Understanding model predictions
In contrast to model interpretation methods that involve visualizing intermediate network features or learned representations of data, other approaches to model interpretation try to attribute the model output to different parts of the input image. In general, they produce heatmaps that describe the importance of different parts of an image to the model decision on a pixel-by-pixel basis. Most attribution-based interpretation models function as post-hoc explanations – they are only meaningful when applied to a fully trained model, thus, they should be implemented after training has been completed. The available approaches generally fall into three groups: perturbation-based approaches (Section 3.1), backpropagation- or gradient-based approaches (Section 3.2), and decomposition-based approaches (Section 3.3). In addition to post-hoc attribution, so-called attention maps can be produced by trainable attention modules, which can be added to typical CNN architectures (Jetley ). This approach to model interpretation is covered in Section 3.4.
Perturbation-based methods
Perturbation-based approaches to model interpretation involve altering different parts of an image and seeing how those perturbations change the output of the model. The commonality of the approaches in this section is the underlying idea that when important parts of an image are perturbed, the output of the model is strongly affected, and when unimportant parts of an image are perturbed, the output of the model is unaffected. These approaches can be thought of as a type of sensitivity analysis to test the effect of small changes in model input on model output.
Occlusion
Occlusion as a means of performing model interpretation was first introduced in (Zeiler and Fergus, 2014). This technique consists of systematically occluding parts of an image and monitoring how strongly the perturbation influences model output. Image parts that, when occluded, strongly affect the output of the model are assigned high importance, while image parts that have little effect on model output when occluded are of low importance. Kermany et al. employed occlusion as a way to perform model interpretation for the diagnosis of retinal pathologies in optical coherence tomography images (Kermany ).
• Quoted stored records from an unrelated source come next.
-- ==== Sys2Proof/Laws/Sound.lean ====
section
/-! SUPPORT. Properties of procedures that pass from the building blocks to everything built from them. `Sound I can ok`
says that `ok` is such a property, for states with `I` and the register accesses in `can`; the lemmas below carry it
through every procedure of the sequencer once, for every `ok`. -/

namespace Sys2Proof.Machine

open Sys2Proof

/-- Two states that differ in the sequencer's records, the FIFOs, the free draws and the trace only. -/
structure Same (s t : State) : Prop where
  hw : t.hw = s.hw
  arrays : t.plat.descArrays = s.plat.descArrays
  ifaces : t.plat.ifaces = s.plat.ifaces
  regs : t.regs = s.regs
  mem : t.mem = s.mem
  htog : t.htog = s.htog
  env : t.env = s.env
  replies : t.replies = s.replies
  prompt : t.prompt = s.prompt
  ctx : t.ctx = s.ctx
  caps : t.core.caps = s.core.caps
  dma : t.core.dmaMode = s.core.dmaMode

/-- The registers that the rules of endpoint `n` touch. -/
structure CanEp (can : Reg → Prop) (n : Fin 16) : Prop where
  inCtl : can (.DIEPCTL n)
  inInt : can (.DIEPINT n)
  inSiz : can (.DIEPTSIZ n)
  inDma : can (.DIEPDMA n)
  inFifo : can (.DTXFSTS n)
  outCtl : can (.DOEPCTL n)
  outInt : can (.DOEPINT n)
  outSiz : can (.DOEPTSIZ n)
  outDma : can (.DOEPDMA n)

/-- The common registers that the rules of the device role touch. -/
structure CanDev (can : Reg → Prop) : Prop where
  dcfg : can .DCFG
  dsts : can .DSTS
  diepmsk : can .DIEPMSK
  doepmsk : can .DOEPMSK
  daint : can .DAINT
  daintmsk : can .DAINTMSK
  empty : can .DIEPEMPMSK

/-- The registers that the rules of channel `c` touch. -/
structure CanCh (can : Reg → Prop) (c : Fin 16) : Prop where
  hcchar : can (.HCCHAR c)
  hcsplt : can (.HCSPLT c)
  hcint : can (.HCINT c)
  hcintmsk : can (.HCINTMSK c)
  hctsiz : can (.HCTSIZ c)
  hcdma : can (.HCDMA c)

/-- The common registers that the rules of the host role touch. -/
structure CanHost (can : Reg → Prop) : Prop where
  hcfg : can .HCFG
  hfnum : can .HFNUM
  hptxsts : can .HPTXSTS
  haint : can .HAINT
  haintmsk : can .HAINTMSK

/-- The global registers that the handlers touch in both modes. -/
structure CanGlob (can : Reg → Prop) : Prop where
  gintsts : can .GINTSTS
  gintmsk : can .GINTMSK
  gotgint : can .GOTGINT
  gotgctl : can .GOTGCTL
  gnptxsts : can .GNPTXSTS
  grxstsp : can .GRXSTSP
  fifo : ∀ n, can (.FIFO n)

/-- What an endpoint or channel needs. -/
def CanX (can : Reg → Prop) : XRef → Prop
  | .ep e => CanEp can e.num ∧ CanDev can
  | .ch c => CanCh can c ∧ CanHost can

/-- A property of procedures that is closed under the sequencer's building blocks. -/
structure Sound (I : State → Prop) (can : Reg → Prop) (ok : {α : Type} → M α → Prop) : Prop where
  pure : ∀ {α : Type} (a : α), ok (pure a)
  bind : ∀ {α β : Type} {p : M α} {f : α → M β}, ok p → (∀ a, ok (f a)) → ok (p >>= f)
  asks : ∀ {α β : Type} {g : State → α} {f : α → M β}, (∀ s, I s → ok (f (g s))) → ok (ask g >>= f)
  ask : ∀ {α : Type} (g : State → α), ok (ask g)
  act : ∀ {f : State → State}, (∀ s, I s → I (f s)) → ok (act f)
  same : ∀ {s t : State}, Same s t → I s → I t
  bytes : ∀ {s : State} (a : Word) (bs : List Byte), I s → I (s.setBytes a bs)
  htog : ∀ {s : State} (k : Nat) (b : Bool), I s → I { s with htog := SMap.put false s.htog k b }
  rd : ∀ {r : Reg}, can r → ok (regRead r)
  wr : ∀ {r : Reg} (v : Word), can r → ok (regWrite r v)
  mr : ∀ a, ok (memRead32 a)
  mw : ∀ a v, ok (memWrite32 a v)
  assert : ∀ c a, ok (assertThat c a)
  upper : ok (callHook Hooks.upper)
  retry : ∀ c, CanCh can c → CanHost can → CanGlob can → ok (callHook fun h => h.retry c)
  critical : ∀ {α : Type} {p : M α}, ok p → ok (critical p)
  descBase : ∀ x, ok (descBase x)
  start : ∀ x h, (ok (programChunk x)) → ok (startTransfer x h)

section
variable {I : State → Prop} {can : Reg → Prop} {ok : {α : Type} → M α → Prop} (L : Sound I can ok)
include L

theorem ok_rec {f : State → State} (h : ∀ s, Same s (f s)) : ok (act f) := L.act fun s hs => L.same (h s) hs

theorem ok_ite {α : Type} {c : Prop} [Decidable c] {p q : M α} (hp : c → ok p) (hq : ¬c → ok q) :
    ok (if c then p else q) := by
  split
  · exact hp ‹_›
  · exact hq ‹_›

theorem ok_doIf {c : Bool} {p : M Unit} (h : c = true → ok p) : ok (doIf c p) := by
  unfold doIf
  exact ok_ite L h fun _ => L.pure _

theorem ok_forEach {α : Type} {l : List α} {p : α → M Unit} (h : ∀ a ∈ l, ok (p a)) : ok (forEach l p) := by
  induction l with
  | nil => exact L.pure _
  | cons a l ih =>
    exact L.bind (h a (by simp)) fun _ => ih fun b hb => h b (by simp [hb])
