theorem drawFrame_run (iso : Bool) (h : Hooks) (s : State) :
    ∃ u w, drawFrame iso h s = .ok (w, u) ∧ (∀ a, u.byte a = s.byte a) ∧ Frame s u [] [] := by
  cases iso
  · exact ⟨s, 0, rfl, fun _ => rfl, by simp⟩
  · exact ⟨s.drawn 1, s.drawWord.1, rfl, fun _ => rfl, by simp⟩

theorem buildChain_owned {s : State} (k : s.Calm) (iso receive : Bool) (mps : Nat) {base : Word} (buf : Word) (len : Nat)
    (ho : s.owned base = true) (h : Hooks) :
    buildChain iso receive mps base buf len h s = .error (.fault .stuckOwnedDescriptor) := by
  obtain ⟨v, frame, hv, -, hf⟩ := drawFrame_run iso h s
  have hfirst := memWrite32_owned (hf.calm k (by simp) (by simp)) (a := base + BitVec.ofNat 32 (8 * 0))
    (by rw [hf.owned_eq (by simp) (by simp)]; simpa using ho) hostBusyWord h
  obtain ⟨n, hn⟩ := Nat.exists_eq_succ_of_ne_zero (show descCount mps len ≠ 0 by unfold descCount; omega)
  rw [buildChain, run_bind_ok hv, hn, List.range_succ_eq_map]
  simp only [forEach, writeDesc, run_bind, hfirst]

theorem buildChain_run {s : State} (k : s.Calm) (iso receive : Bool) (mps : Nat) {base : Word} (buf : Word) {len : Nat}
    (hn : 8 * descCount mps len ≤ 2 ^ 32) (hsp : ∀ k < 8 * descCount mps len, s.Spared (base + BitVec.ofNat 32 k)) (h : Hooks) :
    ∃ u frame, buildChain iso receive mps base buf len h s = .ok ((), u) ∧
      s.ChainUpTo u base (fun i => buf + BitVec.ofNat 32 (i * maxPerDesc mps)) (descWord iso frame receive mps len) (descCount mps len) ∧
      Frame s u [] [.mem] := by
  obtain ⟨v, frame, hv, hbytes, hfv⟩ := drawFrame_run iso h s
  have hfv' : Frame s v [] [.mem] := hfv.mono (List.Subset.refl _) (List.nil_subset _)
  obtain ⟨u, hu, hc, hf⟩ := forEach_range (h := h) (s := v) (descCount mps len)
    (f := fun i => writeDesc (base + BitVec.ofNat 32 (8 * i)) (buf + BitVec.ofNat 32 (i * maxPerDesc mps))
      (descWord iso frame receive mps len i))
    (P := fun i u => s.ChainUpTo u base (fun i => buf + BitVec.ofNat 32 (i * maxPerDesc mps)) (descWord iso frame receive mps len) i ∧
      Frame s u [] [.mem]) ⟨s.chainUpTo_zero _ _ _ hbytes, hfv'⟩ fun i u hi ⟨hc, hf⟩ => by
        obtain ⟨w, hw, hcw, hfw⟩ := writeDesc_slot (hf.calm k (by simp) (by simp)) hc (by omega)
          (fun j hj => hf.spared (hsp j (by omega)) (by simp)) h
        exact ⟨w, hw, hcw, hf.trans hfw⟩
  exact ⟨u, frame, (run_bind_ok hv).trans hu, hc, hf⟩

/-- The fields of an isochronous status word (R161). -/
theorem isoStatusWord_fields (pktLen frame pid : Nat) (last : Bool) :
    field (isoStatusWord pktLen frame pid last) 0 12 = pktLen % 2 ^ 12 ∧ field (isoStatusWord pktLen frame pid last) 12 11 = frame % 2 ^ 11 ∧
    field (isoStatusWord pktLen frame pid last) 23 2 = pid % 2 ^ 2 ∧ bitOf (isoStatusWord pktLen frame pid last) 25 = last ∧
    bitOf (isoStatusWord pktLen frame pid last) 27 = last ∧ bitOf (isoStatusWord pktLen frame pid last) 26 = false ∧
    field (isoStatusWord pktLen frame pid last) 28 4 = 0 := by
  unfold isoStatusWord
  simp only [field_or, bitOf_or, bitOf_fld, bitOf_bitIf]
  refine ⟨?_, ?_, ?_, by simp, by simp, by simp, ?_⟩
  · rw [field_fld_same _ (by decide), field_fld_other _ (by decide), field_fld_other _ (by decide), field_bitIf_other (by decide),
      field_bitIf_other (by decide)]
    simp
  · rw [field_fld_other _ (by decide), field_fld_same _ (by decide), field_fld_other _ (by decide), field_bitIf_other (by decide),
      field_bitIf_other (by decide)]
    simp
  · rw [field_fld_other _ (by decide), field_fld_other _ (by decide), field_fld_same _ (by decide), field_bitIf_other (by decide),
      field_bitIf_other (by decide)]
    simp
  · rw [field_fld_other _ (by decide), field_fld_other _ (by decide), field_fld_other _ (by decide), field_bitIf_other (by decide),
      field_bitIf_other (by decide)]
    simp

end Sys2Proof.Machine

/-! PROOF. START_TRANSFER in descriptor-DMA mode (R252, R253). -/

namespace Sys2Proof.Machine

open Sys2Proof

/-! The fields of a status word (R160, R161). -/

theorem descStatusWord_fields (receive : Bool) (mps len i : Nat) :
    field (descStatusWord receive mps len i) 0 16 = descBytes receive mps len i % 2 ^ 16 ∧
    bitOf (descStatusWord receive mps len i) 25 = descLast mps len i ∧ bitOf (descStatusWord receive mps len i) 27 = descLast mps len i ∧
    bitOf (descStatusWord receive mps len i) 26 = descShort mps len i ∧ field (descStatusWord receive mps len i) 28 4 = 0 := by
  unfold descStatusWord
  simp only [field_or, bitOf_or, bitOf_fld, bitOf_bitIf]
  refine ⟨?_, by simp, by simp, by simp, ?_⟩
  · rw [field_fld_same _ (by decide), field_bitIf_other (by decide), field_bitIf_other (by decide), field_bitIf_other (by decide)]
    simp
  · rw [field_fld_other _ (by decide), field_bitIf_other (by decide), field_bitIf_other (by decide), field_bitIf_other (by decide)]
    simp

/-- The status word of a chain: its flags, and its count in the form of the target's type (R160, R161). -/
theorem descWord_fields (iso : Bool) (frame : Word) (receive : Bool) (mps len i : Nat) :
    (iso = false → field (descWord iso frame receive mps len i) 0 16 = descBytes receive mps len i % 2 ^ 16) ∧
    (iso = true → field (descWord iso frame receive mps len i) 0 12 = descBytes receive mps len i % 2 ^ 12 ∧
      field (descWord iso frame receive mps len i) 23 2 = slotPid (!receive) (descBytes receive mps len i) mps % 2 ^ 2) ∧
    bitOf (descWord iso frame receive mps len i) 27 = descLast mps len i ∧
    bitOf (descWord iso frame receive mps len i) 25 = descLast mps len i ∧
    bitOf (descWord iso frame receive mps len i) 26 = descShort mps len i ∧ field (descWord iso frame receive mps len i) 28 4 = 0 := by
  cases iso
  · obtain ⟨hb, h25, h27, h26, h28⟩ := descStatusWord_fields receive mps len i
    exact ⟨fun _ => hb, by simp, h27, h25, h26, h28⟩
  · obtain ⟨hb, -, hp, h25, h27, h26, h28⟩ := isoStatusWord_fields (descBytes receive mps len i) (field frame 0 11)
      (slotPid (!receive) (descBytes receive mps len i) mps) (descLast mps len i)
    simp only [descWord, if_true, field_or, bitOf_or, bitOf_bitIf, hb, hp, h25, h27, h26, h28]
    refine ⟨by simp, fun _ => ⟨?_, ?_⟩, by simp, by simp, by simp, ?_⟩
    all_goals rw [field_bitIf_other (by decide)]; simp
Several occlusion-produced heatmaps from this application are shown in Figure 5A.
Figure 5:
Example uses of perturbation-based attribution methods for model interpretability. In (A), (Kermany et al., 2018) employed occlusion in order to visualize CNN-based diagnosis of retinal pathologies in optical coherence tomography images. (B) compares several approaches to interpretation for identifying congestive heart failure on chest x-ray (Seah et al., 2018). In (C), (Sayres et al., 2019) uses integrated gradients to visualize evidence of diabetic retinopathy on retinal fundus images.
One drawback of occlusion is that it amounts to performing inference on many slightly perturbed versions of the image, which requires computation. This drawback is especially pertinent if a high resolution heatmap is desired, as inference must be performed on as many perturbed images as there are occluded patches in the desired heatmap.
Local interpretable model-agnostic explanations (LIME)
LIME is an approach to model interpretation introduced by Ribeiro et al. (Ribeiro ). While LIME can be used to explain the prediction of any classifier, for this review we only consider LIME in the context of image models. LIME for images works by first identifying groups of contiguous pixels with similar intensities called superpixels. The image is then perturbed by turning subsets of superpixels “off” by replacing the value of all pixels in the superpixel with the mean intensity value of that superpixel. Like occlusion, changes in the model output due to the perturbation are used to identify how important each superpixel is to model output, and a heatmap highlighting the important superpixels is produced.Seah et al. used LIME to visualize the salient portions of chest radiographs for identifying congestive heart failure (Seah )). For their application, they find that LIME produces heatmaps that are less intelligible than their proposed Generative Visual Rationale method, as demonstrated in Figure 5B. An advantage of LIME over occlusion is that LIME uses superpixels that are more likely to correspond to semantically different parts of an image, while occlusion perturbs image patches in a systematic, uniform way, ignoring possible semantic similarity between adjacent pixels. LIME also uses less extreme perturbations than occlusion, as the intensities in the perturbed image region are replaced by the mean intensity instead of zeroes, however, there is nothing to prevent modification of either method to remove this difference.
Integrated gradients
Integrated gradients was first introduced in (Sundararajan ). The integrated gradients method considers the input image and a baseline image of all zeroes. Starting from the baseline image, a set of intermediate images are produced along the path from the baseline to the input image. At each step along the path, the gradient of the model output with respect to each pixel in the intermediate image is computed. Then, these gradients are summed over the path from baseline to input image. This produces the heatmap of pixelwise importance desired. Formally, the integrated gradients heatmap IG(x) produced for a given input image x and baseline image x’ is given by:
where the function F: Rn → [0,1] represents the CNN model.In its introductory paper, the authors demonstrate the use of integrated gradients for providing model explanations for detecting diabetic retinopathy on retinal fundus images. This use is expanded upon in (Sayres ), where ophthalmologists were tasked with grading the severity of diabetic retinopathy both with and without the explanatory heatmap produced by integrated gradients. Figure 5C shows an example of images provided to clinicians with and without interpretation. The authors report that readers provided with model-predicted grades and heatmaps graded patients with diabetic retinopathy more accurately than readers without any model assistance.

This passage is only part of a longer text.